*Work order*. What you return must be the lines of the data that hold the word "events".
Start of Data in this exercise
-- ==== Sys2Proof/Certificates/Slice0/Obligations.lean ====
section
/-! DEFINITION. The statements for the provers, in the spec's own terms: register values as numbers, bits by index,
bytes through `Memory.read`. A next state written `{ s with f := t.f, … }` says that every field not named is
unchanged. -/

open Sys2Proof Sys2Proof.Machine

/-! ### Encodings -/

/-- Rules R105, R106, R110, R21, R112: no bit of an encoding is dropped. -/
def Obligations.DecodingAnEncodedInstructionGivesItBack : Prop :=
  ∀ i : Instr, i.wf = true → decode (encode i) = i

/-- Every selector value decodes to a well-formed instruction, which encodes back to the value; of a CTRL word only
CMD and IE are kept (rules R105, R106, R110, R111, R21). -/
def Obligations.EncodingADecodedSelectorKeepsItsBits : Prop :=
  ∀ sel : Selector, (decode sel).wf = true ∧
    encode (decode sel) = match sel with
      | .ctrl v => .ctrl (v &&& 0x0000010F#32)
      | .marker b => .marker b
      | .length b => .length b
      | .phase p => .phase p

/-- Selector values written out from rules R105, R106, R110 and R21. -/
def Obligations.WrittenOutWordsDecode : Prop :=
  decode (.marker 0b00000000#8) = .cont
  ∧ decode (.marker 0b11111111#8) = .last
  ∧ decode (.marker 0b01111111#8) = .reservedMarker 0x7F#8
  ∧ decode (.length 0b00001001#8) = .codeLength 9#8
  ∧ decode (.ctrl 0b00000000000000000000000100000001#32) = .decompress true
  ∧ decode (.ctrl 0b11111111111111111111111011110010#32) = .loadTable false
  ∧ decode (.ctrl 0b00000000000000000000000100001111#32) = .abort true
  ∧ decode (.phase 0b0111#4) = .decodeStep

/-- An engine turn runs the instruction `phase` selects, a CTRL write the command in its word, and the T_MARK and
T_LEN steps the instruction of the byte they read (rules R21, R35, R112, R139, R137). Around `exec` a step only takes
the event from the list of events to come, which is the model's own (log entry 1). -/
def Obligations.StepRunsTheDecodedInstruction : Prop :=
  (∀ s : State, s.refused = none → s.events = [] → step s = exec (decode (.phase s.phase)) s)
  ∧ (∀ (s : State) (rest : List Event), s.refused = none → s.events = .engine :: rest →
      step s = exec (decode (.phase s.phase)) { s with events := rest })
  ∧ (∀ (s : State) (rest : List Event) (v : Word), s.events = .host (.csrWrite 1#10 v) :: rest →
      step s = exec (decode (.ctrl v)) { s with events := rest })
  ∧ (∀ (s : State) (m : Byte), s.pos.toNat + 1 ≤ s.inLen.toNat → s.inbuf.read s.pos.toNat = some m →
      exec .tMark s = exec (decode (.marker m)) s)
  ∧ (∀ (s : State) (len : Byte), s.pos.toNat + 1 ≤ s.inLen.toNat → s.inbuf.read s.pos.toNat = some len →
      exec .tLen s = exec (decode (.length len)) s)

/-- MODEL'S CHOICE (log entries 2, 3): the table word placed by `withFetchWord` is the one the next step runs. -/
def Obligations.PlacedTableWordRunsNext : Prop :=
  ∀ (s : State) (nbits w : Nat) (i : Instr), s.refused = none → decodeTableWord nbits w = some i →
    step (s.withFetchWord nbits w) = exec i { s.withFetchWord nbits w with events := s.events }

/-! ### The container framer -/

/-- HDR (rule R160): a present header is loaded big-endian; a truncated one raises TRUNC_HEADER and changes nothing
else. -/
def Obligations.HdrLoadsTheBigEndianHeader : Prop :=
  (∀ (s : State) (h0 h1 h2 h3 : Byte), s.pos.toNat + 4 ≤ s.inLen.toNat →
    s.inbuf.read s.pos.toNat = some h0 → s.inbuf.read (s.pos.toNat + 1) = some h1 →
    s.inbuf.read (s.pos.toNat + 2) = some h2 → s.inbuf.read (s.pos.toNat + 3) = some h3 →
    ∃ t, exec .hdr s = .next t
      ∧ t.bitlen.toNat = h0.toNat * 2 ^ 24 + h1.toNat * 2 ^ 16 + h2.toNat * 2 ^ 8 + h3.toNat
      ∧ t.pos.toNat = s.pos.toNat + 4 ∧ t.phase = 0x2#4
      ∧ t = { s with bitlen := t.bitlen, pos := t.pos, phase := t.phase })
  ∧ (∀ s : State, s.inLen.toNat < s.pos.toNat + 4 →
    exec .hdr s = .next { s with errcode := 0x01#8, err := true, done := false, phase := 0x0#4 })

/-- P_CHECK (rule R162): a present payload region is placed and the accumulator and cursor cleared, with no byte
read; a truncated one raises TRUNC_PAYLOAD and changes nothing else. -/
def Obligations.PCheckPlacesThePayload : Prop :=
  (∀ s : State, s.pos.toNat + (s.bitlen.toNat + 7) / 8 ≤ s.inLen.toNat →
    ∃ t, exec .pCheck s = .next t
      ∧ t.paybase = s.pos ∧ t.pos.toNat = s.pos.toNat + (s.bitlen.toNat + 7) / 8
      ∧ t.cursor = 0#32 ∧ t.accLen = 0#8 ∧ t.accOvf = false
      ∧ (s.bitlen = 0#32 → t.phase = 0x8#4) ∧ (s.bitlen ≠ 0#32 → t.phase = 0x7#4)
      ∧ t = { s with paybase := t.paybase, pos := t.pos, cursor := t.cursor, accLen := t.accLen,
                     accOvf := t.accOvf, phase := t.phase })
  ∧ (∀ s : State, s.inLen.toNat < s.pos.toNat + (s.bitlen.toNat + 7) / 8 →
    exec .pCheck s = .next { s with errcode := 0x03#8, err := true, done := false, phase := 0x0#4 })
End of Data in this exercise
*Solution to this task*.
the event from the list of events to come, which is the model's own (log entry 1). -/
  (∀ s : State, s.refused = none → s.events = [] → step s = exec (decode (.phase s.phase)) s)
  ∧ (∀ (s : State) (rest : List Event), s.refused = none → s.events = .engine :: rest →
      step s = exec (decode (.phase s.phase)) { s with events := rest })
  ∧ (∀ (s : State) (rest : List Event) (v : Word), s.events = .host (.csrWrite 1#10 v) :: rest →
      step s = exec (decode (.ctrl v)) { s with events := rest })
    step (s.withFetchWord nbits w) = exec i { s.withFetchWord nbits w with events := s.events }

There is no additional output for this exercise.